Goal of the exercise: Among the lines of the records, please find those that contain the word "dispRaw" and copy them.

(Stored data entries)

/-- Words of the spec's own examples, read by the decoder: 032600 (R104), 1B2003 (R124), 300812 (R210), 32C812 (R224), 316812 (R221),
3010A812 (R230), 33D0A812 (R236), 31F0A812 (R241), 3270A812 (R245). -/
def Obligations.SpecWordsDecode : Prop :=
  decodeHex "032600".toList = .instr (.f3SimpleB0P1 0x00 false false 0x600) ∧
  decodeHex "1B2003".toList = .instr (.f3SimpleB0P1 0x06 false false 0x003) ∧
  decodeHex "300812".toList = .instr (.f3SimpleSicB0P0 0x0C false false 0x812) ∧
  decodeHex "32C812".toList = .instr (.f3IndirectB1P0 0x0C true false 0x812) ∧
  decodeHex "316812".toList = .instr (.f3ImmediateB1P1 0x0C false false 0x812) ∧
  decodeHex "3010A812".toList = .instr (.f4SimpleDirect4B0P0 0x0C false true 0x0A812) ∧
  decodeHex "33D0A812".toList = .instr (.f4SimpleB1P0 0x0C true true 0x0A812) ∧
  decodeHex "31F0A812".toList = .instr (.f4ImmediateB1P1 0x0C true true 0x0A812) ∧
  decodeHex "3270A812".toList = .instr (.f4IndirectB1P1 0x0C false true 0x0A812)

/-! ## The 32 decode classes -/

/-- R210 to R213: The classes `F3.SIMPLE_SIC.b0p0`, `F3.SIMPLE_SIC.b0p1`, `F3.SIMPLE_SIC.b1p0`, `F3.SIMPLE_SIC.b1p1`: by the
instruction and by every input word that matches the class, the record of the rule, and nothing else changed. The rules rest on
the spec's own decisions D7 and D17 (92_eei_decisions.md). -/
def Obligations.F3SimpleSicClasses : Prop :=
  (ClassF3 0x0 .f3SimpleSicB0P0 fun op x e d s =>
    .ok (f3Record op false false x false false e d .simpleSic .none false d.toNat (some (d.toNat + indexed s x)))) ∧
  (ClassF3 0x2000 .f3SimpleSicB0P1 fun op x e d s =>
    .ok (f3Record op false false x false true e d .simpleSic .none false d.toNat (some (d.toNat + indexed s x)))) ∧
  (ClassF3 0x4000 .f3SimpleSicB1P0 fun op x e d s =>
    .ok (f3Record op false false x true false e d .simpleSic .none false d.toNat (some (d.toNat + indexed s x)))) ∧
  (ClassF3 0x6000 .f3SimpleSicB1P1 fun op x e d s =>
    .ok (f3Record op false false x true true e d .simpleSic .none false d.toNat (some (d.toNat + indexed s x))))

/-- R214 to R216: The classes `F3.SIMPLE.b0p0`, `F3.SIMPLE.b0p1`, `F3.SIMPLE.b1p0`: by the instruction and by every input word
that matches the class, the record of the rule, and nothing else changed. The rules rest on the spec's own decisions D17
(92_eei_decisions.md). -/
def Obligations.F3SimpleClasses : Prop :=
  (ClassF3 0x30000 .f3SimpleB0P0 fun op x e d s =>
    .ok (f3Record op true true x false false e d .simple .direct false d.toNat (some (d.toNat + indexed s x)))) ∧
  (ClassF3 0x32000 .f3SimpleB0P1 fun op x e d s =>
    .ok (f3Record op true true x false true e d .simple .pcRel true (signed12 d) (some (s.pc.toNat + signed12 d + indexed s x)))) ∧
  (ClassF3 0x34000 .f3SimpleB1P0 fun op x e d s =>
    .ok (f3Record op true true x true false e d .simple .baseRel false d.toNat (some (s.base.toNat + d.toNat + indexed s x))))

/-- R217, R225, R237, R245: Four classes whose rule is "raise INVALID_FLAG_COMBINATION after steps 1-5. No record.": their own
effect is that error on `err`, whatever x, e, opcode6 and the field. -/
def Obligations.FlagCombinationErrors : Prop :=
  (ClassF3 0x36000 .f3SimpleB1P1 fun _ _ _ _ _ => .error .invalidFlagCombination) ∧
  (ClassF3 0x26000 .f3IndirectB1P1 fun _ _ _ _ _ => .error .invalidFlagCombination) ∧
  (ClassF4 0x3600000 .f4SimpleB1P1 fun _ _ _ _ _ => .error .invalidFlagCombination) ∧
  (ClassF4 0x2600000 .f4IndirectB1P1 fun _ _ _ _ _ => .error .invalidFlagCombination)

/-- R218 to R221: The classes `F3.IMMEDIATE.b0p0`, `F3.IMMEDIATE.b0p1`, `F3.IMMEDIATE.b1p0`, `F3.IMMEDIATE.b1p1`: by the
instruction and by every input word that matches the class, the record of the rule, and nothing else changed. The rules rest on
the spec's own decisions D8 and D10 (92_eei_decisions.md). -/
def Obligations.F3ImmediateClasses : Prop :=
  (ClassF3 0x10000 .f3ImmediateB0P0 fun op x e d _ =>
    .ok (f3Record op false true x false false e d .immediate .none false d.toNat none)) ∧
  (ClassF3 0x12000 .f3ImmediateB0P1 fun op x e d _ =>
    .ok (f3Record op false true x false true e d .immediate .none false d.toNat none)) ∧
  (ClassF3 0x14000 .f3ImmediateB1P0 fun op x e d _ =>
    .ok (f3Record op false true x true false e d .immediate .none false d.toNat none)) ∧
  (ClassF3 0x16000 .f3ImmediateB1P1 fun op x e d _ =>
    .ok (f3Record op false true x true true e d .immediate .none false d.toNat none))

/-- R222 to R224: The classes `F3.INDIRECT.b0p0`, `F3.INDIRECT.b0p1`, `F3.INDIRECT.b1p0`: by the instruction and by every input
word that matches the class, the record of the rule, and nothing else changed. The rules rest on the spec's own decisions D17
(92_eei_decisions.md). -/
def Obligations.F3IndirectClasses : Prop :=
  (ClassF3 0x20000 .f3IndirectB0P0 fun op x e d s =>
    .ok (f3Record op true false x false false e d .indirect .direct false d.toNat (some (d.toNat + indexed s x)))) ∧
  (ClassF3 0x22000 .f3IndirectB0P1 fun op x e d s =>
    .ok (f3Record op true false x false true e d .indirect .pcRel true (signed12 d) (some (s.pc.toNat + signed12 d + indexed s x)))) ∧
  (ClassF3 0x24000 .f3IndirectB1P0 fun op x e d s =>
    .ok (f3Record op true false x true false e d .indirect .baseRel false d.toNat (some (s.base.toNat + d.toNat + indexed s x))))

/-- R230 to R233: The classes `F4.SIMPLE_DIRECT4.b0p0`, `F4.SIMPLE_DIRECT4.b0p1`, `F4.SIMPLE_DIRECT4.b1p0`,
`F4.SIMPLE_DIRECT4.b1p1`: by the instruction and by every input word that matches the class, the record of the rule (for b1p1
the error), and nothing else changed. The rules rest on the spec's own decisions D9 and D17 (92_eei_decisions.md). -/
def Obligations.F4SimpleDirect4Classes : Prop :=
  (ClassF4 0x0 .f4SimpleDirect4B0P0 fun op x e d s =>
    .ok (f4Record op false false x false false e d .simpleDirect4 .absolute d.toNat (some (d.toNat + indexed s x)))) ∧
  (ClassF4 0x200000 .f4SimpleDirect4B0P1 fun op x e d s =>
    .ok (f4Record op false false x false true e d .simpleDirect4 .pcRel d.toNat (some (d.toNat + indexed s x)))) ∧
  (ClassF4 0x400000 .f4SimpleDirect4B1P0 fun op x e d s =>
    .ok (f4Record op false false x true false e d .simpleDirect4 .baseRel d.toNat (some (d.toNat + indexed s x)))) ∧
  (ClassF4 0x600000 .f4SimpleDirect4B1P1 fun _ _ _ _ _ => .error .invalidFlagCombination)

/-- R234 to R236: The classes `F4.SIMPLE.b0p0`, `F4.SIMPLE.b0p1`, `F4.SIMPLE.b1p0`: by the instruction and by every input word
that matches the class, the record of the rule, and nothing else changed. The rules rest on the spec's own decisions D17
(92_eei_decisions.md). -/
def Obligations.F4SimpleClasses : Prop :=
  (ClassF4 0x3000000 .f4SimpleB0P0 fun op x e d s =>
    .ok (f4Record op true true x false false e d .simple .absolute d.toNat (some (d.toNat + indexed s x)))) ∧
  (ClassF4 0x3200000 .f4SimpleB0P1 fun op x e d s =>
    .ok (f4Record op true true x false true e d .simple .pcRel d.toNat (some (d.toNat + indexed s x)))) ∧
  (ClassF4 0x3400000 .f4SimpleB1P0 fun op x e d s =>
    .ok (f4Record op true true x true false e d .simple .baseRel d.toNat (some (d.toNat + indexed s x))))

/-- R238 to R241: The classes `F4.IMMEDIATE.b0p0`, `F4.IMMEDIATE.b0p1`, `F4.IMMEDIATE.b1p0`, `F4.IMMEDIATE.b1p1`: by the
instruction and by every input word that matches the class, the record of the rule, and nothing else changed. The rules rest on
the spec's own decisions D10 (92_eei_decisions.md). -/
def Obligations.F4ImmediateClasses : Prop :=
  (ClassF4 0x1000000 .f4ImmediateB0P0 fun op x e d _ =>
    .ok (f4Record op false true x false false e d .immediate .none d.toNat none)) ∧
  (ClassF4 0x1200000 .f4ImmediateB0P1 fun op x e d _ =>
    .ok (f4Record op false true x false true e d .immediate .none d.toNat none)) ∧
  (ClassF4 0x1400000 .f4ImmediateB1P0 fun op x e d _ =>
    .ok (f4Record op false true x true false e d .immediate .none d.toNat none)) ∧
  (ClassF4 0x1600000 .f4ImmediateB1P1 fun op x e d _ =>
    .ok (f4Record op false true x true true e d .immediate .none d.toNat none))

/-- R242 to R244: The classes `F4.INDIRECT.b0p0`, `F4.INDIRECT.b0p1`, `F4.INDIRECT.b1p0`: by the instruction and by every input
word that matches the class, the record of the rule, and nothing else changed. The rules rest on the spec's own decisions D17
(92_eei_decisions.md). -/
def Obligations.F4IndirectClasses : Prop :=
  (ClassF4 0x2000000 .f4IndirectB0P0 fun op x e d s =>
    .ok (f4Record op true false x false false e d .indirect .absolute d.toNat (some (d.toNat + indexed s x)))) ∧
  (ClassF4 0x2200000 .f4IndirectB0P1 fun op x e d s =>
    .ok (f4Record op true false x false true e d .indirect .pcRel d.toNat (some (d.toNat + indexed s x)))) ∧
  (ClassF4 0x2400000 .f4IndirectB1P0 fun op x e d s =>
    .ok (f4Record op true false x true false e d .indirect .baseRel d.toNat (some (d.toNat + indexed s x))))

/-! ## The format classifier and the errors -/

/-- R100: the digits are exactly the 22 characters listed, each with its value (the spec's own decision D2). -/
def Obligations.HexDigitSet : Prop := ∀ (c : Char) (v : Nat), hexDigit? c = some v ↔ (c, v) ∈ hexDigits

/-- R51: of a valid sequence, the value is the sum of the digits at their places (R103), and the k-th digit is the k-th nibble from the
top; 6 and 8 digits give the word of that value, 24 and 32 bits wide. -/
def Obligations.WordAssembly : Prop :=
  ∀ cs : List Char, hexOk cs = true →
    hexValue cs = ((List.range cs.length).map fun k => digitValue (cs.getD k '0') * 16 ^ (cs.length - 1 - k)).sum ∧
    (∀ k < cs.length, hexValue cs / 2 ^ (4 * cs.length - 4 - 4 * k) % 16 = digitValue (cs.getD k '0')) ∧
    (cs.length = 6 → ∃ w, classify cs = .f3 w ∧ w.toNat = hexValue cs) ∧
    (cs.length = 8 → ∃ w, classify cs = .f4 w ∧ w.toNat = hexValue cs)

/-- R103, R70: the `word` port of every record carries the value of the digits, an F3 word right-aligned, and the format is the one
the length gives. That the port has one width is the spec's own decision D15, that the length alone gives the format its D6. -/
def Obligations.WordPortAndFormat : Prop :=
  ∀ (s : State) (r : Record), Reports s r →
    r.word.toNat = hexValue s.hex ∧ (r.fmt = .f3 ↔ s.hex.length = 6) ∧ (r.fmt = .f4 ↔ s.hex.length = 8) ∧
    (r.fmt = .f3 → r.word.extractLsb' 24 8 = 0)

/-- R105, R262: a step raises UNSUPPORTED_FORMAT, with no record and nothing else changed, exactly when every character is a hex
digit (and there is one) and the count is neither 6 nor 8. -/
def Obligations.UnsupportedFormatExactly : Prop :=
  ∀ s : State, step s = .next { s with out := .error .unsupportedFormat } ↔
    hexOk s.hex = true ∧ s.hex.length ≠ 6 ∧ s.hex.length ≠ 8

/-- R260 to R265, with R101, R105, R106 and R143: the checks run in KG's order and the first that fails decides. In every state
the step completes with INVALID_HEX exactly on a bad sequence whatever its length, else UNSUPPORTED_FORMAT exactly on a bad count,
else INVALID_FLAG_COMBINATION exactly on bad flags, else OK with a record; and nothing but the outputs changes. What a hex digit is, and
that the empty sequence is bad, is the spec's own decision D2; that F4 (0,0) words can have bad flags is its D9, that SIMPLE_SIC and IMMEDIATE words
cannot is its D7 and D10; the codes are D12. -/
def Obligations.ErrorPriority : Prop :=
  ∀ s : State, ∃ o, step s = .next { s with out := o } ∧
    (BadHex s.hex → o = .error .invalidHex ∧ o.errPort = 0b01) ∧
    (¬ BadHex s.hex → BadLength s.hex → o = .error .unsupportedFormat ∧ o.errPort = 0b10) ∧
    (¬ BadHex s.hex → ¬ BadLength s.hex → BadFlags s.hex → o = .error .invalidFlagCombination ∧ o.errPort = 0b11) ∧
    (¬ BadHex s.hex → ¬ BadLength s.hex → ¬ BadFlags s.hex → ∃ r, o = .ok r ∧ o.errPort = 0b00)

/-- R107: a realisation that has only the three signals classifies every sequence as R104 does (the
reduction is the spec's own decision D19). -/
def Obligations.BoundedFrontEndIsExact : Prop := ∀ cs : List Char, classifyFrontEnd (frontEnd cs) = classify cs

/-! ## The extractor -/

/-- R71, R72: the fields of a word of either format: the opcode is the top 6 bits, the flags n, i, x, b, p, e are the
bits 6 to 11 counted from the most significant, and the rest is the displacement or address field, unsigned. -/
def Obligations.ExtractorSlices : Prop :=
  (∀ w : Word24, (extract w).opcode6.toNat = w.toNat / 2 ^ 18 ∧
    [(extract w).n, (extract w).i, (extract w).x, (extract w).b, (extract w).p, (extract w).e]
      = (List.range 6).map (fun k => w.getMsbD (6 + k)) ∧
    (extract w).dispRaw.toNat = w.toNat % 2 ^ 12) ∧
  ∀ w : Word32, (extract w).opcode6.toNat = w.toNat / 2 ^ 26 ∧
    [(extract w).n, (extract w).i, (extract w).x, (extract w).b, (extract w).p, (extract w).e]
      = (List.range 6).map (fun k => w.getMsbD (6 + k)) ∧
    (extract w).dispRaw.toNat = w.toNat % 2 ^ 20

Task response:
    (extract w).dispRaw.toNat = w.toNat % 2 ^ 12) ∧
    (extract w).dispRaw.toNat = w.toNat % 2 ^ 20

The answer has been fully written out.